Squamous cell carcinomas of the head and neck, including carcinomas of the lip, oral cavity, oropharynx, hypopharynx, larynx, and sinus, are common malignancies among adults, often associated with tobacco and alcohol use . However, these tumors are exceedingly rare in children. When they do occur in the pediatric age group, predisposing factors such as Fanconi anemia must be considered. Outcomes appear similar to those in adults, and the mainstay of treatment is aggressive local control, with chemotherapy reserved for special pathologic risk factors and advanced disease.

Key Points

  • Squamous cell carcinomas of the head and neck are rare in children, and management, therefore, relies on established treatment strategies in adults.

  • Early-stage disease can generally be treated with either surgery or radiation; choice of modality depends on resectability as well as expected functional outcome.

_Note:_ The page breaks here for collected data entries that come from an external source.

-- ==== Sys2Proof/Machine/Launch.lean ====
section
/-!
DEFINITION. The launch front end (R82 to R96): launch queues and operator records, the root region of a launch, its grant
(R116, R125), the shadow configuration banks, and completion. Log entries: 57 (order of the checks of a record), 58 (what
the LFE meets at a home), 59 (a queue disabled while its record's fault is open), 60 (no free region ID), 61 (free tiles),
62 (header values of too many bits).
Also log entries 120 (the launch record of a rejected launch), 125 (a fenced record and a clear of V).
-/

namespace Sys2Proof.Machine

/-! ### Accesses of the LFE (R86, R153) -/

/-- What an access of the LFE meets. -/
inductive LfeAccess
  | ok (key : BitVec 8) (cell : Nat) (s : State)
  /-- A replayable fault: the state has its record. -/
  | fault (s : State)
  /-- Refused under R149 or R162, or by the home. -/
  | refused
  /-- The PASID is not ACTIVE. -/
  | wait
  deriving DecidableEq, Repr

/-- An access of the LFE to `n` bytes, which lie in one page. -/
def State.lfeAt (s : State) (pasid : BitVec 20) (va : Addr) (n : Nat) (acc : BitVec 4) : LfeAccess :=
  match s.translate .lfe false pasid va acc with
  | .ok pa t =>
    let (key, cell) := (physKey pa, physCell pa)
    if offCell cell || !t.inService cell || (keyed cell && !Assoc.get false t.security.keys key.toNat)
        || (acc != accWrite && t.poisoned cell n) then .refused
    else .ok key cell t
  | .prot _ => .refused
  | .wait => .wait
  | .fault c t => .fault (t.raiseFault { index := none, pasid := pasid, va := va, region := 0, node := lfeNode, access := acc
                                         cause := c, path := 5, page := 0, joined := 0, stale := false, waiters := [] })

/-- How a sequence of accesses for a record ends early: in a fault at an address, refused, or waiting. -/
inductive LfeStop
  | fault (va : Addr) (s : State)
  | refused
  | wait
  /-- An error of R82. -/
  | err (code : Byte)
  deriving DecidableEq, Repr

/-- The place of an access, or why there is none. -/
def lfeCell (s : State) (pasid : BitVec 20) (va : Addr) (n : Nat) (acc : BitVec 4) :
    Except LfeStop (BitVec 8 × Nat × State) :=
  match s.lfeAt pasid va n acc with
  | .ok key cell t => .ok (key, cell, t)
  | .fault t => .error (.fault va t)
  | .refused => .error .refused
  | .wait => .error .wait

/-- Read `n` bytes, page by page; `k` bounds the pages. -/
def lfeRead (pasid : BitVec 20) : Nat → State → Addr → Nat → Except LfeStop (List Byte × State)
  | 0, s, _, _ => .ok ([], s)
  | k + 1, s, va, n =>
    if n = 0 then .ok ([], s)
    else do
      let m := spanLen va.toNat n
      let (key, cell, t) ← lfeCell s pasid va m accRead
      let (rest, u) ← lfeRead pasid k (t.countFar cell) (va + BitVec.ofNat 48 m) (n - m)
      .ok (t.bytesKey key cell m ++ rest, u)

/-- Write bytes, page by page; `k` bounds the pages. -/
def lfeWriteIn (pasid : BitVec 20) : Nat → State → Addr → List Byte → Except LfeStop State
  | 0, s, _, _ => .ok s
  | k + 1, s, va, bs =>
    if bs = [] then .ok s
    else do
      let m := spanLen va.toNat bs.length
      let (key, cell, t) ← lfeCell s pasid va m accWrite
      lfeWriteIn pasid k ((t.setBytesKey key cell (bs.take m)).countFar cell) (va + BitVec.ofNat 48 m) (bs.drop m)

/-- Write at most 8 bytes, which lie in two pages at most. -/
def lfeWrite (s : State) (pasid : BitVec 20) (va : Addr) (bs : List Byte) : Except LfeStop State := lfeWriteIn pasid 2 s va bs

/-! ### Operator records (R85) -/

namespace OpRec

/-- Reserved bytes and bits, and KIND. -/
def clean (b : List Byte) : Bool :=
  field b 0 2 ≤ 3 && field b 2 1 < 16 && field b 3 1 < 16 && field b 28 4 == 0 && field b 50 6 == 0 && field b 68 4 == 0
    && (b.drop 96).all (· == 0)
/-- The fields that a LAUNCH checks. -/
def ranges (b : List Byte) : Bool :=
  let t := field b 40 2
  let c := field b 42 2
  field b 8 8 % 64 == 0 && field b 8 8 < 2 ^ 48 && 1 ≤ field b 36 4 && 1 ≤ t && t ≤ 256 && 1 ≤ c && c ≤ 4 * t
    && field b 44 4 % granuleBytes == 0 && field b 44 4 ≤ sliceBytes * t
    && 1 ≤ field b 48 1 && field b 48 1 ≤ 16 && 1 ≤ field b 49 1 && field b 49 1 ≤ 16
def kind (b : List Byte) : Nat := field b 0 2
def fence (b : List Byte) : Bool := (b.getD 2 0).getLsbD 0
def irq (b : List Byte) : Bool := (b.getD 2 0).getLsbD 1
def debug (b : List Byte) : Bool := (b.getD 2 0).getLsbD 2
def conf (b : List Byte) : Bool := (b.getD 2 0).getLsbD 3
def prio (b : List Byte) : Nat := field b 3 1 % 16
def header (b : List Byte) : Addr := BitVec.ofNat 48 (field b 8 8)
def args (b : List Byte) : Addr := BitVec.ofNat 48 (field b 16 8)
def arglen (b : List Byte) : Nat := field b 24 4
def tiles (b : List Byte) : Nat := field b 40 2
def cores (b : List Byte) : Nat := field b 42 2
def sram (b : List Byte) : Nat := field b 44 4
/-- ARGS, WAITBW, DONEBW and LREC are virtual addresses: their bits [63:48] are dropped (DESIGN CHOICE, log entry 62). -/
def waitbw (b : List Byte) : Addr := BitVec.ofNat 48 (field b 56 8)
def waitgen (b : List Byte) : Word := BitVec.ofNat 32 (field b 64 4)
def donebw (b : List Byte) : Addr := BitVec.ofNat 48 (field b 72 8)
def doneadd (b : List Byte) : BitVec 64 := BitVec.ofNat 64 (field b 80 8)
def lrec (b : List Byte) : Addr := BitVec.ofNat 48 (field b 88 8)

end OpRec

namespace State

/-- The virtual address of a queue's record at LQHEAD (R83). -/
def recordVa (s : State) (q : Nat) : Addr :=
  let c := s.queue q
  c.base + BitVec.ofNat 48 (128 * (c.head.toNat % 2 ^ c.size.toNat))
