-- ==== Sys2Proof/Machine/Bringup.lean ====
section
/-!
DEFINITION. Bring-up, the boot journal and its policies (R22 to R26), the thermal table and the core clock (R15), fences and
degraded operation (R28 to R31), the takeover of a distributor (R119), the I3C and boundary-scan ports (R55, R56) and the
seal's keys and reports (R31, R136, R161, R162). Log entries: 54 (the detail of a tile's failure), 78 (journal records), 79
(a failure under a kept alternative), 80 (steps end when every instance has), 81 (what a lost die's regions had dispatched),
82 (a lookup core's work), 83 (answers on I3C), 84 (a new key on old data).
Also log entries 113 (a failed instance is no reason for replacement), 121 (the number of the first start), 123 (a
tenant's binding), 124 (what a restart of the package keeps).
-/

namespace Sys2Proof.Machine

/-! ### Bits -/

/-- Set or clear one bit. -/
def bitOn {w : Nat} (b : BitVec w) (i : Nat) : BitVec w := b ||| (1#w <<< i)
def bitOff {w : Nat} (b : BitVec w) (i : Nat) : BitVec w := b &&& ~~~(1#w <<< i)

/-! ### The boot journal (R25) -/

namespace State

/-- Write a record; the summary table keeps the latest of each step instance. -/
def journalPut (s : State) (step outcome : Byte) (inst : Nat) (policy attempt : Byte) (detail : BitVec 16) : State :=
  let r : JournalRec :=
    { time := s.ptime, step := step, outcome := outcome, inst := BitVec.ofNat 16 inst, policy := policy, attempt := attempt
      detail := detail, start := s.boot.starts }
  { s with boot := { s.boot with
      journal := Assoc.set s.boot.journal s.boot.next.toNat r, next := s.boot.next + 1
      latest := if step.toNat ≤ 6 then Assoc.set s.boot.latest (step.toNat * 65536 + inst) r else s.boot.latest } }

/-- The latest record of a step instance. -/
def latest (s : State) (step inst : Nat) : Option JournalRec := Assoc.find? s.boot.latest (step * 65536 + inst)

/-- The detail of a record written while the package runs: the specification states none. -/
def freeDetail (s : State) : BitVec 16 := (Config.freeWord 5 (s.fresh * 2 ^ 64 + s.boot.next.toNat)).extractLsb' 0 16

/-! ### Steps and their instances (R22) -/

end State

/-- The instances of a step. -/
def stepCount : Nat → Nat
  | 0 => 1 | 1 => 12 | 2 => 256 | 3 => 2 | 4 => 64 | 5 => 4 | 6 => 1 | _ => 0
/-- Is a step optional? -/
def stepOptional (n : Nat) : Bool := n == 4 || n == 5

/-- The cores of a unit. -/
def unitCores : FenceUnit → List Nat
  | .tile n => [4 * n, 4 * n + 1, 4 * n + 2, 4 * n + 3]
  | .die d => (List.range 512).map (· + 512 * d)
  | _ => []
/-- The lookup cores of a unit. -/
def unitLookups : FenceUnit → List Nat
  | .stack n => (List.range 8).map (· + 8 * n)
  | .die d => (List.range 48).map (· + 48 * d)
  | _ => []

namespace State

/-- The contexts of a unit are gone. -/
def eraseUnit (s : State) (u : FenceUnit) : State :=
  { s with cores := (unitCores u).foldl (fun m k => Assoc.erase m k) s.cores
           lookups := (unitLookups u).foldl (fun m k => Assoc.erase m k) s.lookups }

  • For patients with advanced disease, chemotherapy improves outcomes over local control alone.

  • Especially after radiation therapy, children tend to experience significant acute toxicity and late effects.

Biology and Epidemiology

Squamous cell carcinomas originate in the squamous epithelium that lines the mucosal surfaces of the head and neck. They are classified according to the organ of origination. Oral cavity cancer originates from the lips, anterior two-thirds of the tongue, the buccal and gingival mucosae, the floor of the mouth, and the hard palate . Oropharygeal cancer arises from the soft palate, base of tongue, and tonsils. Additional anatomic locations include the hypopharynx, the larynx, the paranasal sinuses, and the nasal cavity.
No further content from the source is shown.